EXTRACTED DATA Block Start
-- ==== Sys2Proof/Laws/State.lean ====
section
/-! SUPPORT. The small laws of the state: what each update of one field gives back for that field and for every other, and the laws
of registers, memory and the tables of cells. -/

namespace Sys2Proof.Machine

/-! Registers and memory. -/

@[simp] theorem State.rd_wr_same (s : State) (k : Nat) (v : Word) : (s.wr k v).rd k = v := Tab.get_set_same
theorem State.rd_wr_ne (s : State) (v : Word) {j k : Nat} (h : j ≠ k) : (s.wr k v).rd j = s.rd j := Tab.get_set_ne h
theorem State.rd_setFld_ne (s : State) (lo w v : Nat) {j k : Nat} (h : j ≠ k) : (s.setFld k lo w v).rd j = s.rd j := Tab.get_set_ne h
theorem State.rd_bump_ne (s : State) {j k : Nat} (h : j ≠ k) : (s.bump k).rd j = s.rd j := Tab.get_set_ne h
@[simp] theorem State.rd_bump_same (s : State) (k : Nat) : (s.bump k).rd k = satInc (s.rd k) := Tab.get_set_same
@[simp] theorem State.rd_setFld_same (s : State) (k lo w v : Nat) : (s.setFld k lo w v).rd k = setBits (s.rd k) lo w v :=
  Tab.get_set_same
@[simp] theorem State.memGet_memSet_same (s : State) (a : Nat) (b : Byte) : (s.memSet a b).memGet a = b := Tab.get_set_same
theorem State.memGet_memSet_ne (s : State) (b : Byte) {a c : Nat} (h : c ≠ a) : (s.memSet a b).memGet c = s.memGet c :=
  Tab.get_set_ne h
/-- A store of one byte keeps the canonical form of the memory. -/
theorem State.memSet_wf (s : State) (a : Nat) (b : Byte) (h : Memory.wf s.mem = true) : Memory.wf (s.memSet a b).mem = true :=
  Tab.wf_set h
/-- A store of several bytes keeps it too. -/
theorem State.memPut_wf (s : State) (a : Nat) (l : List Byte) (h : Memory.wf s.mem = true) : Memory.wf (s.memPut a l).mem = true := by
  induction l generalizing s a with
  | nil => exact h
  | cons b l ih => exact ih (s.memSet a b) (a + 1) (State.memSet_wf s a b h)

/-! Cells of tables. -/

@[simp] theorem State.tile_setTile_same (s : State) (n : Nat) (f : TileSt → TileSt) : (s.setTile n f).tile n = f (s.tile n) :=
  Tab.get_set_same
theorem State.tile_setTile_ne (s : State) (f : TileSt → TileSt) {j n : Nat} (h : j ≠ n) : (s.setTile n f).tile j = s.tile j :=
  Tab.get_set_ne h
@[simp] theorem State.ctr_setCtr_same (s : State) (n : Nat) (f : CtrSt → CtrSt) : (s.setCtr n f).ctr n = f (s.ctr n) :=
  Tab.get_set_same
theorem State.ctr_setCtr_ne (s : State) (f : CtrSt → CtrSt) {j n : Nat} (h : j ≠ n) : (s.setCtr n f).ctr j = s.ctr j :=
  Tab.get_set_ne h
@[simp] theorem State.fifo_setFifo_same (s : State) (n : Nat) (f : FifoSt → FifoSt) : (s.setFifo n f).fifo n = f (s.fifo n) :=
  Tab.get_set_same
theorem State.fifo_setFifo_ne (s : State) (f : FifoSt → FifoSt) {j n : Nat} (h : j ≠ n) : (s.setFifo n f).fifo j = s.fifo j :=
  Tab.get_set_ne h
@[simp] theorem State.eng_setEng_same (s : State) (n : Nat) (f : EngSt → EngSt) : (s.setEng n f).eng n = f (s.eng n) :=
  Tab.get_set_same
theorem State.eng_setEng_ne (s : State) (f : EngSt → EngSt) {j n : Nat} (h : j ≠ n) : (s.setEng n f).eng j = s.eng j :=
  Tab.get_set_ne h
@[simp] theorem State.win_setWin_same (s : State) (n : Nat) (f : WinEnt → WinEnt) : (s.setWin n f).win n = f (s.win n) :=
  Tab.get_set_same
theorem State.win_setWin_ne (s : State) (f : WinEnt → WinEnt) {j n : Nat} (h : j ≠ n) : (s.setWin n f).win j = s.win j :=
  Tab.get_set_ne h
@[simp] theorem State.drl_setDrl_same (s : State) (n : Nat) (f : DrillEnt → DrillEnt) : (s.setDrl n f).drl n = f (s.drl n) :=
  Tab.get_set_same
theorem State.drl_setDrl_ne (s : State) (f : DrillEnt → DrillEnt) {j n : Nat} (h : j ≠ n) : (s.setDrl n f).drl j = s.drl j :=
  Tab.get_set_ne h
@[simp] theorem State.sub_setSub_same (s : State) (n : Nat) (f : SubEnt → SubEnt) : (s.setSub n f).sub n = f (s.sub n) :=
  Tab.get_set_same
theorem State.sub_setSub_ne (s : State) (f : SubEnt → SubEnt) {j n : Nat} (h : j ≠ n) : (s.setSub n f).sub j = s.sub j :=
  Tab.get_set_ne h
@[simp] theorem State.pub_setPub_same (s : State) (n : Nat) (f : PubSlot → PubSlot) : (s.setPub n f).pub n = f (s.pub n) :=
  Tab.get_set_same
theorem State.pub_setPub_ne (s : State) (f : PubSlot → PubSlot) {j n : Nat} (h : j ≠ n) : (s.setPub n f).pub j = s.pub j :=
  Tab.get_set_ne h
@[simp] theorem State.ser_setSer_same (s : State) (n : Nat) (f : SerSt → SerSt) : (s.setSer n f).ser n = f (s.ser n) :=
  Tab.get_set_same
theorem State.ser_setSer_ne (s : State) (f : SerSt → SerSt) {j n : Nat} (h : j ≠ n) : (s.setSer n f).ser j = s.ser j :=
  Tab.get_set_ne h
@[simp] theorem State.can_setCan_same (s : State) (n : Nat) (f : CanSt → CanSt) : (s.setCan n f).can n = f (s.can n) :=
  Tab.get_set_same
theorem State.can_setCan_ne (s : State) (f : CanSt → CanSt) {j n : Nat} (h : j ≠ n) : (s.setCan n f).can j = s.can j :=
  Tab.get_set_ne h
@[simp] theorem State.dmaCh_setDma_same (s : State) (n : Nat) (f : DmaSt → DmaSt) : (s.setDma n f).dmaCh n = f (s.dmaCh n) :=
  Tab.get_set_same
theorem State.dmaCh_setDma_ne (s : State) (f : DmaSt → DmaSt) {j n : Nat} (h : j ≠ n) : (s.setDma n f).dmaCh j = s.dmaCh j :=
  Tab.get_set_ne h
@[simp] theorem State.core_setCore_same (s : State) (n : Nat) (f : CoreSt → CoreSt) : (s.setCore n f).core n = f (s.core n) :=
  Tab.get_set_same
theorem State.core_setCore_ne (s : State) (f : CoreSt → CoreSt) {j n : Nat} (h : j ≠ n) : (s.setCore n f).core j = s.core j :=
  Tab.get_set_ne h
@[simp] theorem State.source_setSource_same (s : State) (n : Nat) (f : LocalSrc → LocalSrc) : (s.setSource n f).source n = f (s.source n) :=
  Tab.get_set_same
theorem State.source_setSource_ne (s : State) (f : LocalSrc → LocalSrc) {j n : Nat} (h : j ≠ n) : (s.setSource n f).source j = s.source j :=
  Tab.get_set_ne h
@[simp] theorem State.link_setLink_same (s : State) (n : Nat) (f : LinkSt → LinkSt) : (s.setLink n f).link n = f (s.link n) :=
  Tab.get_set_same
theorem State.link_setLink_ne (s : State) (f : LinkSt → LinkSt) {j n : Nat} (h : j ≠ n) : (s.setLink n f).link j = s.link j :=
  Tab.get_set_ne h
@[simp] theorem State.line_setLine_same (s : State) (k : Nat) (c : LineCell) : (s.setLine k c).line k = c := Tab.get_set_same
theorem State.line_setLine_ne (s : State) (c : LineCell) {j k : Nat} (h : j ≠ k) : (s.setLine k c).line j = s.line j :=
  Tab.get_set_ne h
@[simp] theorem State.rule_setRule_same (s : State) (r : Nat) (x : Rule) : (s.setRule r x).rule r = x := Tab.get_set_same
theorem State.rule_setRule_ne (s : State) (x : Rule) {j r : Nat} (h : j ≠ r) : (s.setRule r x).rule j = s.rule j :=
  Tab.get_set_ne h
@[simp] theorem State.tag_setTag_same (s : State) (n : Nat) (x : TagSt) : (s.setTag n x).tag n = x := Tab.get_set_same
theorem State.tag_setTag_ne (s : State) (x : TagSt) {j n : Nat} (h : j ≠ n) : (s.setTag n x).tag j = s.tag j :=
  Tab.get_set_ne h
EXTRACTED DATA Block End
Show the lines above that include "LinkSt".

@[simp] theorem State.link_setLink_same (s : State) (n : Nat) (f : LinkSt → LinkSt) : (s.setLink n f).link n = f (s.link n) :=
theorem State.link_setLink_ne (s : State) (f : LinkSt → LinkSt) {j n : Nat} (h : j ≠ n) : (s.setLink n f).link j = s.link j :=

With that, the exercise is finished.